Start of Block

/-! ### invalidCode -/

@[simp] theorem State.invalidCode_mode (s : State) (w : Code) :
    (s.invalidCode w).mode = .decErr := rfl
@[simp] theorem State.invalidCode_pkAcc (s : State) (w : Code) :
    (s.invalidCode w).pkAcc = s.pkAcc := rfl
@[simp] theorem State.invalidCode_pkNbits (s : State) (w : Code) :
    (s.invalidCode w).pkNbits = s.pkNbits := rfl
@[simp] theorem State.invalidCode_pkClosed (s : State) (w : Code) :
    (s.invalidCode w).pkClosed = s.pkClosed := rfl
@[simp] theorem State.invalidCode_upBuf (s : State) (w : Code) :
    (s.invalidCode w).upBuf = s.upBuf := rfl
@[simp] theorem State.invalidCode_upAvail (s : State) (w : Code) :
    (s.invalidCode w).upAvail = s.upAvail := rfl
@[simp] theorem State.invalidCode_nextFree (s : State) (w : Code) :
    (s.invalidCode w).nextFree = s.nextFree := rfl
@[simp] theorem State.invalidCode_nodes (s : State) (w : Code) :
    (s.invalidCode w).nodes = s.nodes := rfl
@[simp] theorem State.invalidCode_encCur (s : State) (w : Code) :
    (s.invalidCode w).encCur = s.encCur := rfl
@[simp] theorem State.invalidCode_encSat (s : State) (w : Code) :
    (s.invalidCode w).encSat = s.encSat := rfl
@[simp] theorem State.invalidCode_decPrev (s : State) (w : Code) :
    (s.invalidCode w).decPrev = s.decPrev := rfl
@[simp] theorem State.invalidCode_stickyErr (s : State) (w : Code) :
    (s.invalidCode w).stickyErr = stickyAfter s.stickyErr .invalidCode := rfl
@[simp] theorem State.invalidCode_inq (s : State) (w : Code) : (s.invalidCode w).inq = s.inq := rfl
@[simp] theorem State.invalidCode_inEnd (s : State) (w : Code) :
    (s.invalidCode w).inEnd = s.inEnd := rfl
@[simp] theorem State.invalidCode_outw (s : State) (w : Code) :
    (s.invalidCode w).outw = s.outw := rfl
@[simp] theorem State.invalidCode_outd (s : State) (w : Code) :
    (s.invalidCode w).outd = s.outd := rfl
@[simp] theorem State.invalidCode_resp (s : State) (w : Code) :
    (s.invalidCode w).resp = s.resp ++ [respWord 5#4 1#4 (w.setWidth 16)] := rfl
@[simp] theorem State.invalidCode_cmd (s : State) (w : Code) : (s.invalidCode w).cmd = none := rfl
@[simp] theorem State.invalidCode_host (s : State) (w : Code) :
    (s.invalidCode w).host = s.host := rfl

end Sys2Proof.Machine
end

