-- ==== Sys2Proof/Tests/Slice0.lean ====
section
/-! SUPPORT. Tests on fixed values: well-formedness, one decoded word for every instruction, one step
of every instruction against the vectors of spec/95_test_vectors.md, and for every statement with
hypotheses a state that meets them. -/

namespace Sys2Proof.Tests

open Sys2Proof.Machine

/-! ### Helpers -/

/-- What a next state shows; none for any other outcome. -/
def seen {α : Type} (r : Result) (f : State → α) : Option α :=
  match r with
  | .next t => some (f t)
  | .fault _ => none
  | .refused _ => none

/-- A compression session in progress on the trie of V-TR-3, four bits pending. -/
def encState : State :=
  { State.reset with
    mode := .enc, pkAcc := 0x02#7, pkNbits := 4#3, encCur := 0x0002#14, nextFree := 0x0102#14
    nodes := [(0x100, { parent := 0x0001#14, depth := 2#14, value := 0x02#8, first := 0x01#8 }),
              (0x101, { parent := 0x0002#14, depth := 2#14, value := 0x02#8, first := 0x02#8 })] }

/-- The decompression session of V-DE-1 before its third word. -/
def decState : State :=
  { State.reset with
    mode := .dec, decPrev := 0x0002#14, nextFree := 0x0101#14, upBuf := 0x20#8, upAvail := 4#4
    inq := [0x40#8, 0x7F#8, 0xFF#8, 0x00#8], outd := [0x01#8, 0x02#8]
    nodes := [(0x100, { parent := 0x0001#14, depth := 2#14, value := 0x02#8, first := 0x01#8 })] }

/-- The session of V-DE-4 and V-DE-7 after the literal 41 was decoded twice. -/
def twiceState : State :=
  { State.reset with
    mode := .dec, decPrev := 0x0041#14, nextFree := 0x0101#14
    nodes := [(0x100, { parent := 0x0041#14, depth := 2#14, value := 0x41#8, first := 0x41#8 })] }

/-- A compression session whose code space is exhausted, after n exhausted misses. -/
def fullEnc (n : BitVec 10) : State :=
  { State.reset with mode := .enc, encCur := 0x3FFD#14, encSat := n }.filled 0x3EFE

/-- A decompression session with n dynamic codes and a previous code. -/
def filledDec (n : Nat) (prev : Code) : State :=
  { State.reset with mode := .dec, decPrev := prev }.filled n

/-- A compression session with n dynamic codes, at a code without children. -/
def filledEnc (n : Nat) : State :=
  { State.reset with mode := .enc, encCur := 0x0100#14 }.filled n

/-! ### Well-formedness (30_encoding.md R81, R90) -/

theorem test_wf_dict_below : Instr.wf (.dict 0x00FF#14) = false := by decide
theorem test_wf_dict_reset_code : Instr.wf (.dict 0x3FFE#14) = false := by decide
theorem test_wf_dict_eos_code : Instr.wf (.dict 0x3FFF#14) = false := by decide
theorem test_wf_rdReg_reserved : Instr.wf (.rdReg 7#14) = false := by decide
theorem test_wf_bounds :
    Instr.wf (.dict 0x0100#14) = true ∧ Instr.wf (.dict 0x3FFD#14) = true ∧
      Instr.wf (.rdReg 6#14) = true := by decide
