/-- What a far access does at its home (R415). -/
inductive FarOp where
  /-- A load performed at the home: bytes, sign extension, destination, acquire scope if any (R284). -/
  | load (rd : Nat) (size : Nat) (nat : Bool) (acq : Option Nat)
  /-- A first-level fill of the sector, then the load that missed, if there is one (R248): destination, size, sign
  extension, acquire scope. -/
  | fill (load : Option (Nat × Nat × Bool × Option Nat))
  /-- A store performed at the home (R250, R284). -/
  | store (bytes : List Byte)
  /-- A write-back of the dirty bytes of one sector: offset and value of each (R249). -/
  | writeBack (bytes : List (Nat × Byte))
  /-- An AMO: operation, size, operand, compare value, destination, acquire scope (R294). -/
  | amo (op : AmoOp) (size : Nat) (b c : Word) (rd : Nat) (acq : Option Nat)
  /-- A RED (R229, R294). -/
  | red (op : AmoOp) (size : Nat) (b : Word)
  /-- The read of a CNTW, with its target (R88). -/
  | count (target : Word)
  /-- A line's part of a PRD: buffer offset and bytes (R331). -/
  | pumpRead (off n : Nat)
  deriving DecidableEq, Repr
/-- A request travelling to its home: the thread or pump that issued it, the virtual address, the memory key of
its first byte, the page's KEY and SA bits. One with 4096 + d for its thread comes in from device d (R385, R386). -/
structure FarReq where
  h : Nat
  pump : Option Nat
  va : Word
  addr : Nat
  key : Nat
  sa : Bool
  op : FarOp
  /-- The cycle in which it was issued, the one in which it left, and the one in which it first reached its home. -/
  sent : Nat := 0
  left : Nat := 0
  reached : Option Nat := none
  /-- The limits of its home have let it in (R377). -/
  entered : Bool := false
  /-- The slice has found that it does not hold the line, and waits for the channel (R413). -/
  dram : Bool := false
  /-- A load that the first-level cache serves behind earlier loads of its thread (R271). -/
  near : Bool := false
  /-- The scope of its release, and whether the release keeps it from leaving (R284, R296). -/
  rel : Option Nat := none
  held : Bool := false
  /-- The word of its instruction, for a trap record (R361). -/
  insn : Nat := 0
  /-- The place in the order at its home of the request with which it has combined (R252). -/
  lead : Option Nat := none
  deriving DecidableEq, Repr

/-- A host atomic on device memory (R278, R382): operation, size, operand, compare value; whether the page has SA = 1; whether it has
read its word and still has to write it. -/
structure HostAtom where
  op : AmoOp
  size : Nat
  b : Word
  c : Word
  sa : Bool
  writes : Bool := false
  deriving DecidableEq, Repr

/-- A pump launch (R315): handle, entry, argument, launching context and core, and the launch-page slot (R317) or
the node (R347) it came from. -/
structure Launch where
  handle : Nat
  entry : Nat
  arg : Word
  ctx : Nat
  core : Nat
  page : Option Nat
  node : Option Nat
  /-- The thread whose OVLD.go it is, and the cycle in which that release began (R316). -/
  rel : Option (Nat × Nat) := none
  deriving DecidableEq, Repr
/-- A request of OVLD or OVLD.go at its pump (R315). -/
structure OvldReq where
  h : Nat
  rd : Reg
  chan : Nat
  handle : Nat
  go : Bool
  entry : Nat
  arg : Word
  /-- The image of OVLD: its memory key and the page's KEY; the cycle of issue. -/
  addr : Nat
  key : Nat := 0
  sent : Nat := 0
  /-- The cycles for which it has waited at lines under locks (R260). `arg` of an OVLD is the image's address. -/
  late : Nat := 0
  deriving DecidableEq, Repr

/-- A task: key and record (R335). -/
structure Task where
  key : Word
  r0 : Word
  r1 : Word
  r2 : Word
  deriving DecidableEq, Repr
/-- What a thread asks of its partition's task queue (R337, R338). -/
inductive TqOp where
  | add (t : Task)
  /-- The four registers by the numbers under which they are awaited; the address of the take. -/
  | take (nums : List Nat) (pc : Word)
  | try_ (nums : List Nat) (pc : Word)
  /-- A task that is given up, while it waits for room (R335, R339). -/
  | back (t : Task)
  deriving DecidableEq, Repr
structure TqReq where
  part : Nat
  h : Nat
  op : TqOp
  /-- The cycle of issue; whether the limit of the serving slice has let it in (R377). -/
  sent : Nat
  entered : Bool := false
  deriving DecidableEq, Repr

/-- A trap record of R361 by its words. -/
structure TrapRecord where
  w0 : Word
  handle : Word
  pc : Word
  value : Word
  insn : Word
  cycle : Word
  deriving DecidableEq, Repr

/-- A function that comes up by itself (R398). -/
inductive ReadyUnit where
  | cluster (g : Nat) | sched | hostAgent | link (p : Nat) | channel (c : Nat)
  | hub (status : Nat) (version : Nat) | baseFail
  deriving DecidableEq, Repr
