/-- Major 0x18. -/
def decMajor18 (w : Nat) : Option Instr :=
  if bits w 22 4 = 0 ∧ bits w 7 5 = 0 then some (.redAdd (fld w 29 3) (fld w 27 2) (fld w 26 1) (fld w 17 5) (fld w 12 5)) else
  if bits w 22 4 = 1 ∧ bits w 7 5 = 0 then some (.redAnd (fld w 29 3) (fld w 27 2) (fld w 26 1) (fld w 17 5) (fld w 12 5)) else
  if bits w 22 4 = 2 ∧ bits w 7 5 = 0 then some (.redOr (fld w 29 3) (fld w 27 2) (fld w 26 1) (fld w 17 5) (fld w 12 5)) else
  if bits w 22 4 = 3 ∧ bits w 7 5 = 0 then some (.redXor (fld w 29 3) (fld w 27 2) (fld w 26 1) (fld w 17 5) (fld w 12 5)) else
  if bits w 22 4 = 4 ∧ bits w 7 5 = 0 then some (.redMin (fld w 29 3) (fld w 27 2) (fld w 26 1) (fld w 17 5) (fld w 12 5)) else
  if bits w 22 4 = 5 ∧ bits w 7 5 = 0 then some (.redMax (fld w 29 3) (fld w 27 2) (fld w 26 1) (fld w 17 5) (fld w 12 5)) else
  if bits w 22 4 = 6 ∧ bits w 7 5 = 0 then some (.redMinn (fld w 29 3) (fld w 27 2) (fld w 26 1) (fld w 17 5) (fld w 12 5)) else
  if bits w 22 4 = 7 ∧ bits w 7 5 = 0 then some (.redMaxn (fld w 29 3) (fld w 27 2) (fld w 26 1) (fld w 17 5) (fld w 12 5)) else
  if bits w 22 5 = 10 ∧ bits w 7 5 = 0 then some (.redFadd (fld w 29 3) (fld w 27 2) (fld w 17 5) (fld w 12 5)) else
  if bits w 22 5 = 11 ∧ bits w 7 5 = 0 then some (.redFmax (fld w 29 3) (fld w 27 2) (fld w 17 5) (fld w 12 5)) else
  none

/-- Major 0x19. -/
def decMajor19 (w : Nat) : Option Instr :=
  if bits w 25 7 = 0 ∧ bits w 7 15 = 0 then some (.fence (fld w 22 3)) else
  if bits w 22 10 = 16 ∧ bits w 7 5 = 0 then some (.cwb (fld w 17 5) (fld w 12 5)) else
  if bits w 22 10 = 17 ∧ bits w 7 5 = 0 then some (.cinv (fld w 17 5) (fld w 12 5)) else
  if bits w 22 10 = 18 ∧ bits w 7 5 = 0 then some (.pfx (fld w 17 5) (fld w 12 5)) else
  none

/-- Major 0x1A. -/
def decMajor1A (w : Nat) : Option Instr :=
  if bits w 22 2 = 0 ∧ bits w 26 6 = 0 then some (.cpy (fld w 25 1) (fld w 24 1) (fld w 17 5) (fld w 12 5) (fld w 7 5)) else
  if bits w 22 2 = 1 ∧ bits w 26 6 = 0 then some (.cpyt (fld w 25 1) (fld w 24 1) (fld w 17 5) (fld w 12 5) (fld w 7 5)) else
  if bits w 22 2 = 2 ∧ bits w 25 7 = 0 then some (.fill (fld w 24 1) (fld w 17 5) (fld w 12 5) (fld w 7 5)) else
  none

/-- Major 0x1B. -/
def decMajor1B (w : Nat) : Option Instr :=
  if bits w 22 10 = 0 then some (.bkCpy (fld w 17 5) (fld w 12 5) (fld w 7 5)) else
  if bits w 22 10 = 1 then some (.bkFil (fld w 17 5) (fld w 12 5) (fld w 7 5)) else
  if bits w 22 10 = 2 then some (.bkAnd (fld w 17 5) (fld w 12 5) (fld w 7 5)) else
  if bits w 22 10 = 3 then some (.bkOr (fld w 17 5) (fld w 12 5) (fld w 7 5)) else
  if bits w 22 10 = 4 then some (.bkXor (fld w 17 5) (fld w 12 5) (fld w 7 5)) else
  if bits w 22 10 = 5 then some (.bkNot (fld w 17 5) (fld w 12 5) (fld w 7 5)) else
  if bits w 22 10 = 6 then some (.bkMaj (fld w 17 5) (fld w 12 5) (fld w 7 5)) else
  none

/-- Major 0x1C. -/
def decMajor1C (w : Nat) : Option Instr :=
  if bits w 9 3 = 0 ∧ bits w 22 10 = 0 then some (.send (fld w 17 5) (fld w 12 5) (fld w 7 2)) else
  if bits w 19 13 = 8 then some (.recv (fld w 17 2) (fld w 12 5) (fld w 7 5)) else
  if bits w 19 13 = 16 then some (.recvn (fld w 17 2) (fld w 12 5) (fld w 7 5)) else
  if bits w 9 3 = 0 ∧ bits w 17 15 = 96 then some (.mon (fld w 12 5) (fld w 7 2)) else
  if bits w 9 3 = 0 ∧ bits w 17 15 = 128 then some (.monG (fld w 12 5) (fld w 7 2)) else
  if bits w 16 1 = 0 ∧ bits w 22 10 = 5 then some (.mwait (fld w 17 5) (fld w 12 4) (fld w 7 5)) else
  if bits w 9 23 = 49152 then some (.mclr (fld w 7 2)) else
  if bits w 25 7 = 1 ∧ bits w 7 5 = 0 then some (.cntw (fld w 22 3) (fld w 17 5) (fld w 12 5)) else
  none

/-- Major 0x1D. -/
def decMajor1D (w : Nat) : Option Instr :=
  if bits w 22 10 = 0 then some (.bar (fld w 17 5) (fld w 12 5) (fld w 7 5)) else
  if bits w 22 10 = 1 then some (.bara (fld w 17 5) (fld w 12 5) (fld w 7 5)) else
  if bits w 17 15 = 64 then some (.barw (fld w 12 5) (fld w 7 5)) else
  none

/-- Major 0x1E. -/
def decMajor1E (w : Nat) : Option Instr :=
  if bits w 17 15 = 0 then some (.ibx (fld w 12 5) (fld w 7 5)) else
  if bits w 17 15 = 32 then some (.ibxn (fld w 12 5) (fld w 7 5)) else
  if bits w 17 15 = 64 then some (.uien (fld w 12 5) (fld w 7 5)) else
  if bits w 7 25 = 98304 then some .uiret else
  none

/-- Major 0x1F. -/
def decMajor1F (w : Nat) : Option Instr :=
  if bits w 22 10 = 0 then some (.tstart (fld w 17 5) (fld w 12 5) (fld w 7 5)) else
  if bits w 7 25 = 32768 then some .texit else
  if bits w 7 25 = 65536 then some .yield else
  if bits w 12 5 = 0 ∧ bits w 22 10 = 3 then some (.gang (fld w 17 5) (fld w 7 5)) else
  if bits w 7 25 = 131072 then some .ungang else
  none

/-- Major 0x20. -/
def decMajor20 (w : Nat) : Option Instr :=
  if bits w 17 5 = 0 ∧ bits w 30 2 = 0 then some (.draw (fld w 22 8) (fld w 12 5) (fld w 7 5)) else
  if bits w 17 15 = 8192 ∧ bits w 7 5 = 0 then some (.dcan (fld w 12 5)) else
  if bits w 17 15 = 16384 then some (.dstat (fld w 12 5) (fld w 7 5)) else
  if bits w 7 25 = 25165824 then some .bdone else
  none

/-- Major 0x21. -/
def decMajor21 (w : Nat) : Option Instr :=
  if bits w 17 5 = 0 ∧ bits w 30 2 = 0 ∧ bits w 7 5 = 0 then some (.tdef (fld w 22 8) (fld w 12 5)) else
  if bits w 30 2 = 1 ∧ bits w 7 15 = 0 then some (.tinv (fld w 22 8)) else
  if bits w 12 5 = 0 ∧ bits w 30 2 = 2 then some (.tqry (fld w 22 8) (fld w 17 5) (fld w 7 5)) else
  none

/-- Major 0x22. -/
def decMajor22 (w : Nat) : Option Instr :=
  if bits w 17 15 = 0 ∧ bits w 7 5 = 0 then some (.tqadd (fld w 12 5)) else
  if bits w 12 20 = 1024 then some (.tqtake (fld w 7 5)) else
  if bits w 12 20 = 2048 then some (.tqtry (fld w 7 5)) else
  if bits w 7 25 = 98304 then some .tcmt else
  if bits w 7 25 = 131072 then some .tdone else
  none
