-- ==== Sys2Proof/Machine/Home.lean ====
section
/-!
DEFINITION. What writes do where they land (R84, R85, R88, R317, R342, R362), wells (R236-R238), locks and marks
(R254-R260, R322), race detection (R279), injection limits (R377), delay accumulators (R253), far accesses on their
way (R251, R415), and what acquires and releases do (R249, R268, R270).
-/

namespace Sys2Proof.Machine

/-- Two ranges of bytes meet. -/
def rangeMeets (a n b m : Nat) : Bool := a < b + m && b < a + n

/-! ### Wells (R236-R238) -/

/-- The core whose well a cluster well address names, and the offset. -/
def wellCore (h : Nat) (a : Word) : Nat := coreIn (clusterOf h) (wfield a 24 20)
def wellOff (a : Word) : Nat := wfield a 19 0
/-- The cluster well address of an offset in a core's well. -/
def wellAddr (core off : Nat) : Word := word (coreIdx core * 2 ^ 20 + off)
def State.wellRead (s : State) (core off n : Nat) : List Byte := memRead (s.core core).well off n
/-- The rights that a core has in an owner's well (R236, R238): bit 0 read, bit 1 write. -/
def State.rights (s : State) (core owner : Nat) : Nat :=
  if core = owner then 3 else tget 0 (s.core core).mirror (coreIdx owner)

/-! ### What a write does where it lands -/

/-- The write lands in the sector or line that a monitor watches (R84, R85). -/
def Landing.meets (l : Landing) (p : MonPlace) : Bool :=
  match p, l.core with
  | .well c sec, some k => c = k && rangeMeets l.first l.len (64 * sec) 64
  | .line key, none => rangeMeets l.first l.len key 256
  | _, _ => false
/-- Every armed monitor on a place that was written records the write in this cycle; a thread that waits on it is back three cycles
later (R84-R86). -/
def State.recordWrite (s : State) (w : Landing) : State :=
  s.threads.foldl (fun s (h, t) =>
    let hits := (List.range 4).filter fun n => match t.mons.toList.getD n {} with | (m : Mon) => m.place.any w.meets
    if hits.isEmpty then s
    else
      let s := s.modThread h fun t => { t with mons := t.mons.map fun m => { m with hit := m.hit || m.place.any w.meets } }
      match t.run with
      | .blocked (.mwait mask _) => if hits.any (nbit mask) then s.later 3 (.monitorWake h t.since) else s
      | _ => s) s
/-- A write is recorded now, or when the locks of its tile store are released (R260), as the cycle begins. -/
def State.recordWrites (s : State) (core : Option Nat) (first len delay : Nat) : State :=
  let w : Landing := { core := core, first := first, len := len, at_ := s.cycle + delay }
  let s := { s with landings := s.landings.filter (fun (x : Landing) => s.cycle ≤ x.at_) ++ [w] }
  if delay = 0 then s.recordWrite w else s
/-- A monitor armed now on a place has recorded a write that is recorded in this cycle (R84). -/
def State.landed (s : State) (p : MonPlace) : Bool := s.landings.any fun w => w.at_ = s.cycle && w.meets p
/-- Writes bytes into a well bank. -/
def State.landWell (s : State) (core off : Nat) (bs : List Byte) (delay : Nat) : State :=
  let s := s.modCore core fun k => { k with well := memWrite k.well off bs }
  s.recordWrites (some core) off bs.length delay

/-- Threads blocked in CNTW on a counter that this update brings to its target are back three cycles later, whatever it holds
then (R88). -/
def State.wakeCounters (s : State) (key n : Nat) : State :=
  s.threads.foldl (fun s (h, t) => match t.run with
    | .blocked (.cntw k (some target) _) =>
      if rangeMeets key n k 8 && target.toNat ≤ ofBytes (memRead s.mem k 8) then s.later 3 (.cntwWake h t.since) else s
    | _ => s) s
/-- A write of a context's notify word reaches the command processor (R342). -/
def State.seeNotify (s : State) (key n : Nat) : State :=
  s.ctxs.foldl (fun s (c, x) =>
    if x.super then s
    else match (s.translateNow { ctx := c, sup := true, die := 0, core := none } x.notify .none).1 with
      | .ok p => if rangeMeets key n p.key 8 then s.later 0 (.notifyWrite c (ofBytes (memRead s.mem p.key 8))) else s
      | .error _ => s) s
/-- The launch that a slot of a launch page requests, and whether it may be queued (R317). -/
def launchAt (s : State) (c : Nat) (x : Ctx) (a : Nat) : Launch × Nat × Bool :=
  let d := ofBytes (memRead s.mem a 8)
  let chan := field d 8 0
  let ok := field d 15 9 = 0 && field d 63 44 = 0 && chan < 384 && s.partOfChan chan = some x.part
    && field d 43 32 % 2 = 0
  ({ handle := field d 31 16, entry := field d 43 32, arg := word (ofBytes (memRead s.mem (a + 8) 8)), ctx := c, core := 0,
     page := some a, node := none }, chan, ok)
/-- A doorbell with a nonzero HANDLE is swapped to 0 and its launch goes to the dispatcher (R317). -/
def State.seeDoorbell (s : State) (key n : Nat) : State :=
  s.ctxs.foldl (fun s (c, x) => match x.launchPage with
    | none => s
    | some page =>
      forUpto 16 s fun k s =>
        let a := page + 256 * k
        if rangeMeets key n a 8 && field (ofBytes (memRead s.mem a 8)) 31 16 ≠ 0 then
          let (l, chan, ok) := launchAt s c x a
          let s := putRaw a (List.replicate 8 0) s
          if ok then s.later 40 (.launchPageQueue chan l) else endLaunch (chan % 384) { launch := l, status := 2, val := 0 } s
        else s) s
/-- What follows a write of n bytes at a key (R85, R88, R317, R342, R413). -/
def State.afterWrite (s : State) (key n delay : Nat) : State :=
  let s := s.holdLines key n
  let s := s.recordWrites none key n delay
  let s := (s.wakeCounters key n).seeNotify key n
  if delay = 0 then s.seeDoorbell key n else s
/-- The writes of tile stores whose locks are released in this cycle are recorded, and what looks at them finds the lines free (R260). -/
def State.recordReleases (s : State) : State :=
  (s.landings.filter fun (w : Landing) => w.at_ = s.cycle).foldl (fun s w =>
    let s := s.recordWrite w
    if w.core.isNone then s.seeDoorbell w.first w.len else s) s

End of Block

= HOW TO COMPLETE THIS TASK =
The reply should hold only the lines of the listing above starting at the line containing "Major 0x19. -/" and ending at the line containing "if bits w 19 13 = 16", exactly as written.

= WRITTEN REPLY =
/-- Major 0x19. -/
def decMajor19 (w : Nat) : Option Instr :=
  if bits w 25 7 = 0 ∧ bits w 7 15 = 0 then some (.fence (fld w 22 3)) else
  if bits w 22 10 = 16 ∧ bits w 7 5 = 0 then some (.cwb (fld w 17 5) (fld w 12 5)) else
  if bits w 22 10 = 17 ∧ bits w 7 5 = 0 then some (.cinv (fld w 17 5) (fld w 12 5)) else
  if bits w 22 10 = 18 ∧ bits w 7 5 = 0 then some (.pfx (fld w 17 5) (fld w 12 5)) else
  none

/-- Major 0x1A. -/
def decMajor1A (w : Nat) : Option Instr :=
  if bits w 22 2 = 0 ∧ bits w 26 6 = 0 then some (.cpy (fld w 25 1) (fld w 24 1) (fld w 17 5) (fld w 12 5) (fld w 7 5)) else
  if bits w 22 2 = 1 ∧ bits w 26 6 = 0 then some (.cpyt (fld w 25 1) (fld w 24 1) (fld w 17 5) (fld w 12 5) (fld w 7 5)) else
  if bits w 22 2 = 2 ∧ bits w 25 7 = 0 then some (.fill (fld w 24 1) (fld w 17 5) (fld w 12 5) (fld w 7 5)) else
  none

/-- Major 0x1B. -/
def decMajor1B (w : Nat) : Option Instr :=
  if bits w 22 10 = 0 then some (.bkCpy (fld w 17 5) (fld w 12 5) (fld w 7 5)) else
  if bits w 22 10 = 1 then some (.bkFil (fld w 17 5) (fld w 12 5) (fld w 7 5)) else
  if bits w 22 10 = 2 then some (.bkAnd (fld w 17 5) (fld w 12 5) (fld w 7 5)) else
  if bits w 22 10 = 3 then some (.bkOr (fld w 17 5) (fld w 12 5) (fld w 7 5)) else
  if bits w 22 10 = 4 then some (.bkXor (fld w 17 5) (fld w 12 5) (fld w 7 5)) else
  if bits w 22 10 = 5 then some (.bkNot (fld w 17 5) (fld w 12 5) (fld w 7 5)) else
  if bits w 22 10 = 6 then some (.bkMaj (fld w 17 5) (fld w 12 5) (fld w 7 5)) else
  none

/-- Major 0x1C. -/
def decMajor1C (w : Nat) : Option Instr :=
  if bits w 9 3 = 0 ∧ bits w 22 10 = 0 then some (.send (fld w 17 5) (fld w 12 5) (fld w 7 2)) else
  if bits w 19 13 = 8 then some (.recv (fld w 17 2) (fld w 12 5) (fld w 7 5)) else
  if bits w 19 13 = 16 then some (.recvn (fld w 17 2) (fld w 12 5) (fld w 7 5)) else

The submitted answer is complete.